12.2 Singular matrix

A square matrix is a singular matrix if its determinant is zero.
Otherwise it is a non-singular matrix.

12.3 Minors and cofactors

Minor: For a square matrix [aij] or order n, the minor Mij of aij, in A is the determinant of the square sub-matrix of order (n-1), obtained by leaving (or striking off) ith row and jth column of A.

Cofactor: Cofactor of an element aij in a square matrix [aij] is termed Cij.

Cij = (-1) i+j Mij

Mij is the minor of element aij in a square matrix [aij].

Minors and cofactors are defined for elements of a square matrix only.

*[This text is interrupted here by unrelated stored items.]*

theorem keeps_aligned (ea : Word) (k : Nat) (w : Bool) (u : BitVec 3) : Keeps (aligned ea k w u) := by
  unfold aligned; split
  · exact keeps_modS fun _ h => h
  · exact keeps_stopTrap _

theorem keeps_holdCheck (a : Nat) (w : Bool) (u : BitVec 3) : Keeps (holdCheck a w u) := keeps_modC _
theorem keeps_ifClean {c : Ctx} {m : M Unit} (hm : Keeps m) : Keeps (ifClean c m) :=
  keeps_bind keeps_getC fun _ => keeps_whenM hm
/-- What `judged` answers: the state keeps its memories canonical. -/
theorem judged_ok {α : Type} {m : M α} (hm : Keeps m) {s t : State} {a : α} {ts : List Trap} (h : s.memOk)
    (he : judged m s = .ok (a, ts, t)) : t.memOk := by
  have h1 := hm _ (memOk_mapCtx h fun c => { c with asyncs := [] })
  unfold judged at he
  split at he
  · rename_i hr
    rw [hr] at h1
    cases he
    exact memOk_mapCtx h1 _
  · cases he
theorem judged_error {α β : Type} {m : M α} (hm : Keeps m) {s : State} {e : Stop} (h : s.memOk) (he : judged m s = .error e) :
    answerOk (.error e : Except Stop (β × State)) := by
  have h1 := hm _ (memOk_mapCtx h fun c => { c with asyncs := [] })
  unfold judged at he
  split at he
  · cases he
  · rename_i hr
    rw [hr] at h1
    cases he
    cases e <;> exact h1

theorem keeps_checked {α : Type} {m : M α} (hm : Keeps m) : Keeps (checked m) := by
  intro s h
  unfold checked
  split
  · rename_i he; exact judged_ok hm h he
  · exact fun u hu => memOk_mapCtx hu _
  · rename_i he; exact judged_error hm h he
theorem keeps_precise {α : Type} {m : M α} (u : BitVec 3) (hm : Keeps m) : Keeps (precise u m) := by
  intro s h
  unfold precise
  split
  · rename_i he
    split
    · trivial
    · exact memOk_mapCtx (judged_ok hm h he) _
  · rename_i he; exact judged_error hm h he

theorem memOk_windowsOut {s : State} (h : s.memOk) (t : TileId) : (windowsOut t s).memOk := by
  unfold windowsOut
  exact memOk_foldl (fun s p hs => memOk_near hs (imageWrite_wf hs.1 _ _)) _ h
theorem memOk_windowsIn {s : State} (h : s.memOk) (t : TileId) : (windowsIn t s).memOk := by
  unfold windowsIn
  exact memOk_foldl (fun s p hs => memOk_updCore hs _ _) _ h
theorem memOk_putNear {s : State} (h : s.memOk) (a : Nat) (bs : List Byte) : (s.putNear a bs).memOk := by
  unfold State.putNear
  dsimp only
  split_ifs
  · refine memOk_windowsIn ?_ _
    exact memOk_of_eq (memOk_nearWrite (memOk_windowsOut h (nearTile a)) a bs) rfl rfl
  · exact memOk_of_eq (memOk_nearWrite h a bs) rfl rfl
theorem memOk_hwWrite {s : State} (h : s.memOk) (a : Nat) (bs : List Byte) : (s.hwWrite a bs).memOk := ⟨nearWriteCells_wf h.1 _, h.2⟩

theorem keeps_readPlace (pl : Place) (c : Bool) (u : BitVec 3) : Keeps (readPlace pl c u) := by
  apply keeps_getS
  intro s h
  cases pl with
  | near a n =>
    dsimp only
    split_ifs
    · have hk : Keeps (do
          holdCheck a false u
          modS fun s => { s with fresh := s.fresh + 1 }
          return nearBytes s a n) :=
        keeps_bind (keeps_holdCheck _ _ _) fun _ => keeps_bind (keeps_modS fun _ h => memOk_of_eq h rfl rfl) fun _ => keeps_pure _
      exact hk s h
    all_goals exact h
  | far va pas =>
    dsimp only
    split_ifs
    · trivial
    · have hk : Keeps (do
          whenM ((granulesOf pas).any (sealFails s s.key)) (holdCheck va false u)
          return (farRead s pas c).1) := keeps_bind (keeps_whenM (keeps_holdCheck _ _ _)) fun _ => keeps_pure _
      exact hk _ (memOk_farRead h pas c)

theorem keeps_writeNear (a : Nat) (bs : List Byte) (u : BitVec 3) : Keeps (writeNear a bs u) := by
  apply keeps_getS
  intro s h
  exact keeps_bind (keeps_whenM (keeps_holdCheck _ _ _)) (fun _ => keeps_modS fun _ hu => memOk_putNear hu _ _) s h

theorem keeps_countable (v : BitVec 6) : Keeps (countable v) := by
  unfold countable; split
  · exact keeps_stopStall _
  · exact keeps_modS fun _ h => h

theorem keeps_writePlace (pl : Place) (bs : List Byte) : Keeps (writePlace pl bs) := by
  cases pl with
  | near a n => exact keeps_writeNear a bs _
  | far va pas => exact keeps_bind keeps_getC fun c => keeps_bind (keeps_countable _) fun _ => keeps_modC _

theorem keeps_loadBytes (ea : Word) (n : Nat) (u : BitVec 3) : Keeps (loadBytes ea n u) :=
  keeps_bind (keeps_place _ _ _ _ _) fun _ => keeps_readPlace _ _ _

/-! Outstanding work. -/

theorem memOk_drainOne {s : State} (h : s.memOk) : (drainOne s).memOk := by
  unfold drainOne
  split
  · exact h
  · exact memOk_mapCtx (memOk_taskFarWrite h _ _ _) _
theorem memOk_drainStores (n : Nat) {s : State} (h : s.memOk) : (drainStores n s).memOk := by
  induction n generalizing s with
  | zero => exact h
  | succ n ih =>
    unfold drainStores
    split
    · exact h
    · exact ih (memOk_drainOne h)
theorem memOk_drainAll {s : State} (h : s.memOk) : (drainAll s).memOk := memOk_drainStores _ h

theorem keeps_writeNow (pl : Place) (bs : List Byte) (u : BitVec 3) : Keeps (writeNow pl bs u) := by
  cases pl with
  | near a n => exact keeps_writeNear a bs _
  | far va pas => exact keeps_modS fun s h => memOk_taskFarWrite (memOk_drainAll h) _ _ _

theorem keeps_mmaOperands (ta tb : ElemTy) (bw : Nat) (a b sa sb : Word) (vs : List Nat) (kb : Nat) :
    Keeps (mmaOperands ta tb bw a b sa sb vs kb) := by
  unfold mmaOperands
  refine keeps_bind (keeps_mapM' (fun q => keeps_bind ?_ fun _ => keeps_readPlace _ _ _) _)
    fun rows => keeps_bind keeps_getC fun _ => keeps_pure _
  exact keeps_bind (keeps_whenM (keeps_aligned _ _ _ _)) fun _ => keeps_place _ _ _ _ _
theorem memOk_lose {s : State} (h : s.memOk) (n : Nat) : (s.lose n).memOk := by
  unfold State.lose; split
  · exact memOk_of_eq h rfl rfl
  · exact h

They are not defined for determinants.

12.4 Properties of determinants

1. For a square matrix, the sum of the product of elements of any row (or column) with their cofactors is always equal to determinants of the matrix.

2. For a square matrix, the sum of the product of elements of any row (or column) with the cofactors of corresponding elements of some other row (or column) is zero.

3. The value of a determinant remains unchanged if its rows and columns are interchanged.

4. If any two rows (or columns) of a determinant are interchanged, then the value of the determinant changes by minus sign only.

5. If any two rows or columns of a determinant are identical then its value is zero.

6. If each element of a row (or a column) of a determinant is multiplied by a constant k, then the value of the new determinant is ‘k’ times the value of the original determinant.

7. If each element of a row (or a column) of a determinant is expressed as a sum of two or more terms, then the determinant can be expressed as the sum of two or more determinants of the same order.

8. If each element of a row (or a column) of a determinant is multiplied by the same constant and then added to the corresponding elements of some other row (column) then the value of the determinant remains same.

9. If each element of a row (or column) in a determinant is zero, then its value is zero.

10. If the matrix is a diagonal square matrix then its determinant is the product of all the diagonal elements.

11. If A and B are square matrices of the same order, then

|AB| = |A| |B|

12. If a matrix is a triangular matrix of order n, then its determinant is the product of all the diagonal elements.

12.5 Evaluation of Determinants

To evaluate determinants or large matrices, we use the properties of determinants given in section 12.4 above, to create many zeroes in the elements of a row or column and then expand the determinant using elements and cofactors of that row or column.

12.6 Evaluation of Determinants by using Factor Theorem

If f(x) is a polynomial and f(α) = 0 the, (x- α) is a factor of f(x).

If a determinant is a polynomial in x, then (x- α) is factor of the determinant if its value is zero when we put x = α.

Using this rule we can find determinant as a product of its factors.

12.7 Product of Determinants

A definition of product of determinants is similar to the rule of multiplication of matrices.